Bot Scanner

What Is a Bot Scanner?

A bot scanner is a JavaScript-based detection system that runs in visitors’ browsers. It analyzes browser characteristics and behavior to identify automated tools, headless browsers, and bots.

How Bot Scanners Work

Bot Scanner uses a two-phase approach to maximize detection:

Page Load (0ms)
    │
    ├── Phase 1: Immediate Detection
    │   ├── Basic bot signals (webdriver, headless)
    │   ├── CDP artifact detection
    │   ├── Canvas fingerprint hash
    │   ├── WebGL deep parameters
    │   ├── Audio context fingerprint
    │   └── Send detection if score > 20
    │
    ▼
User Interaction (5 seconds)
    │
    ├── Phase 2: Behavioral Analysis
    │   ├── Mouse movement patterns
    │   ├── Click timing analysis
    │   ├── Scroll velocity patterns
    │   ├── Keystroke dynamics
    │   └── Send behavioral update
    │
    ▼
Final Score Calculated

Why two phases?

Phase 1 catches bots that leave immediately
Phase 2 provides deep analysis for bots that stay
Combined data gives the most accurate detection

What Bot Scanners Detect

Detection Type	What It Catches
WebDriver	Selenium, Puppeteer, Playwright automation
Headless Browsers	Chrome Headless, PhantomJS, Firefox Headless
AI Crawlers	GPTBot, ClaudeBot, ChatGPT-User
Browser Anomalies	Inconsistent navigator properties
Behavioral Patterns	Non-human mouse movements, instant form fills
Fingerprint Mismatches	Canvas, WebGL, font rendering inconsistencies
CDP Artifacts	ChromeDriver, Selenium, Puppeteer markers
Environment Integrity	MessageChannel, API mocking detection

Bot Scanner vs.
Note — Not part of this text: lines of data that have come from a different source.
theorem test_nop_keeps_status :
    after .nop { State.reset with errcode := 1 } (fun t => (t.ready, t.errcode, t.responses)) = some (false, 1#4, [.ok]) := by
  decide
theorem test_init_clears :
    after .init { staged 3 0x3C00 with elapsed := 0x3BAF, rb := [(5, 0x3C00#16)], ready := true, peakBin := 9 }
      (fun t => (t.elapsed, t.rb, t.ready, t.peakBin, t.numChannels)) = some (0#16, [], false, 0#9, 3#32) := by decide
theorem test_step_too_many_channels :
    after .step (staged 21 0) (fun t => statusWord t.ready t.errcode) = some 0x00000200#32 := by decide
theorem test_step_bad_interval :
    [0x0000#16, 0x8000#16, 0xBC00#16, 0xFC00#16, 0x7E00#16].all
      (fun si => after .step (staged 20 si) (fun t => (statusWord t.ready t.errcode, t.elapsed)) == some (0x300#32, 0#16)) =
      true := by decide
theorem test_step_closed_gate :
    after .step { staged 1 0x291F with elapsed := 0x3B5D, chSample := Vector.replicate 20 0x3C00#16 }
      (fun t => (t.elapsed, t.ready, t.rb, t.cur[(0 : Fin 20)], t.cur[(1 : Fin 20)])) =
      some (0x3BAF#16, false, [(0, 0x3C00#16)], 1, 0) := by decide
theorem test_step_pass_without_channels :
    after .step { staged 0 0x3C00 with freqOut := 0x3C00, peakBin := 7 }
      (fun t => (t.elapsed, statusWord t.ready t.errcode, t.freqOut, t.peakBin, t.peakMag2)) =
      some (0#16, 1#32, 0#16, 0#9, 0#16) := by decide +kernel
theorem test_wrCmd_bad : after (.wrCmd 0x12) State.reset (fun t => statusWord t.ready t.errcode) = some 0x100#32 := by decide
theorem test_wrNumChannels : after (.wrNumChannels 0x15) State.reset (·.numChannels) = some 0x15#32 := by decide
theorem test_wrSampleInterval : after (.wrSampleInterval 0xFFFF3C00) State.reset (·.sampleInterval) = some 0x3C00#16 := by
  decide
theorem test_wrChSample :
    after (.wrChSample 1 0xFFFF3C00) State.reset (fun t => (t.chSample[(1 : Fin 20)], t.chSample[(2 : Fin 20)], t.rb)) =
      some (0x3C00#16, 0#16, []) := by decide
theorem test_wrRoOrReserved : after (.wrRoOrReserved 0x18 5) State.reset (fun t => (t.freqOut, t.responses)) =
    some (0#16, [.busError]) := by decide
theorem test_rdId : after .rdId State.reset (·.responses) = some [.data 0x53504543#32] := by decide
theorem test_rdConfig : after .rdConfig State.reset (·.responses) = some [.data 0x0400FA14#32] := by decide
theorem test_rdCmd : after .rdCmd State.reset (·.responses) = some [.data 0#32] := by decide
theorem test_rdStatus : after .rdStatus { State.reset with ready := true } (·.responses) = some [.data 1#32] := by decide
theorem test_rdStatus_error : after .rdStatus { State.reset with errcode := 2 } (·.responses) = some [.data 0x200#32] := by
  decide
theorem test_rdNumChannels : after .rdNumChannels (staged 0x80000014 0) (·.responses) = some [.data 0x80000014#32] := by decide
theorem test_rdSampleInterval : after .rdSampleInterval (staged 0 0x8001) (·.responses) = some [.data 0x8001#32] := by decide
theorem test_rdFreqOut : after .rdFreqOut { State.reset with freqOut := 0x42C9 } (·.responses) = some [.data 0x42C9#32] := by
  decide
theorem test_rdPeakBin : after .rdPeakBin { State.reset with peakBin := 139 } (·.responses) = some [.data 0x8B#32] := by decide
theorem test_rdPeakMag2 : after .rdPeakMag2 { State.reset with peakMag2 := 0x4FBC } (·.responses) = some [.data 0x4FBC#32] := by
  decide
theorem test_rdElapsed : after .rdElapsed { State.reset with elapsed := 0x00FA } (·.responses) = some [.data 0xFA#32] := by
  decide
theorem test_rdChSample : after (.rdChSample 19) { State.reset with chSample := State.reset.chSample.set 19 0x8000 }
    (·.responses) = some [.data 0x8000#32] := by decide
theorem test_rdRbCursor : after (.rdRbCursor 0) (rbPush 0 0x3C00 State.reset) (·.responses) = some [.data 1#32] := by decide
theorem test_rdRbSnap : after (.rdRbSnap 0 247) (pushAll 0 [0x3C00, 0x4000, 0x4200] State.reset) (·.responses) =
    some [.data 0x3C00#32] := by decide
theorem test_rdRbSnap_wraps :
    after (.rdRbSnap 2 0) (rbPush 2 0x4000 { State.reset with cur := State.reset.cur.set 2 249, rb := [(500, 0x4900#16)] })
      (fun t => (t.responses, t.cur[(2 : Fin 20)])) = some ([.data 0x4900#32], 0) := by decide
theorem test_rdReserved : after (.rdReserved 0x28) State.reset (·.responses) = some [.busError] := by decide
theorem test_half_word_read_is_bus_error :
    step { State.reset with pending := [.access ⟨.read, 2, 0, 0⟩] } = .next State.reset.raiseBusError := by rfl
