-- ==== Sys2Proof/Machine/Flags.lean ====
section
/-! DEFINITION. The status bit and the packed fields of the control registers. There are no condition codes
and no arithmetic flags (10_state.md R25); the only status bit is `STATUS.FAULT`. -/

namespace Sys2Proof.Machine

/-- The cause codes (60_exceptions.md R176). -/
def Cause.code (c : Cause) : BitVec 8 :=
  match c with
  | .illegalCmd => 0x01
  | .cfgRange => 0x02
  | .sRange => 0x03
  | .windowRange => 0x04
  | .rowRange => 0x05
  | .refRange => 0x06
  | .fieldRange => 0x07
  | .lengthMismatch => 0x08
  | .tableMismatch => 0x09

/-- `STATUS` with `FAULT = 1` and the given `CAUSE`, every other bit 0 (10_state.md R32). -/
def faultStatus (c : Cause) : Word := (0 : BitVec 16) ++ (c.code ++ (1 : BitVec 8))

/-- `STATUS.FAULT`, bit 0 (10_state.md R32). -/
def State.faulted (s : State) : Bool := s.status.getLsbD 0

/-- `STATUS.CAUSE`, bits 15:8 (10_state.md R32). -/
def State.causeField (s : State) : BitVec 8 := s.status.extractLsb' 8 8

/-- The bits of `STATUS` that are not hard-wired to 0 (10_state.md R32). -/
def statusMask : Word := 0x0000FF01

/-- `TBL.VALID`, bit 31 of `TBL_CNT` (10_state.md R35). -/
def State.tblValid (s : State) : Bool := s.tblCnt.getLsbD 31

/-- `TBL.s`, the whole of `TBL_OFF` (10_state.md R34). -/
abbrev State.tblOffset (s : State) : Nat := s.tblOff.toNat

/-- `TBL.S`, bits 7:0 of `TBL_CNT` (10_state.md R35). -/
def State.tblCount (s : State) : Nat := (s.tblCnt.extractLsb' 0 8).toNat

/-- The bits of `TBL_CNT` that are not hard-wired to 0 (10_state.md R35). -/
def tblCntMask : Word := 0x800000FF

/-- `TBL_CNT` with `VALID = 1` and the given `S`, bits 30:8 zero (10_state.md R35). -/
def validTblCnt (S : Word) : Word := 0x80000000 ||| (S &&& 0xFF)

/-- `TBL_CNT` with `VALID <- 0`, the field `S` kept (45_host_access.md R166). -/
def clearedTblCnt (tblCnt : Word) : Word := tblCnt &&& 0x7FFFFFFF

end Sys2Proof.Machine
end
Server-Side Detection

Aspect	Bot Scanner (Client)	Server-Side Detection
Where it runs	Visitor’s browser	Your server
What it sees	Browser internals	HTTP requests
Detection depth	Deep browser analysis	Headers, IP, patterns
Bypass difficulty	Harder to evade	Easier to spoof
Best for	Headless browsers, automation	Scanners, scrapers

Expected Detection Rates

AI Browser Type	Detection Rate
Stagehand + Browserbase	~60-70%
Playwright + Stealth	~75%
Basic Puppeteer	~90%
Commercial anti-detect	~40%

Creating a Bot Scanner

Step-by-Step Guide

Navigate to Bot Scanners
- Click Bot Scanners in the sidebar
Click “New Bot Scanner”
- The create scanner dialog opens
Configure the Scanner

Field Description Example
Name Internal identifier ”Main Website Scanner”
Property Associate with property ”Production Website”
Sensitivity Detection strictness Medium
Enabled Active/inactive Yes
Click “Create”
- Scanner is created with a unique ID
Install the Snippet
- Copy the provided JavaScript snippet
- Add it to your website (see Installing the Snippet)

Field	Description	Example
Name	Internal identifier	”Main Website Scanner”
Property	Associate with property	”Production Website”
Sensitivity	Detection strictness	Medium
Enabled	Active/inactive	Yes

Scanner Configuration Example

Name: Main Website Scanner
Property: Production Website
Sensitivity: Medium
Enabled: Yes

Detection Options:
✓ Detect automation
✓ Detect headless browsers
✓ Detect AI crawlers
✓ Detect behavioral anomalies
✓ Browser fingerprinting

Honeypot Options:
✓ Inject form honeypot
✓ Inject link honeypot

Detection Signals

Automation Detection

Detects browser automation frameworks:

Framework	Detection Method
Selenium WebDriver	`navigator.webdriver` property
Puppeteer	Chrome DevTools Protocol traces
Playwright	Browser-specific markers
Cypress	Test runner indicators

Enable when: You want to catch automated testing tools and bots.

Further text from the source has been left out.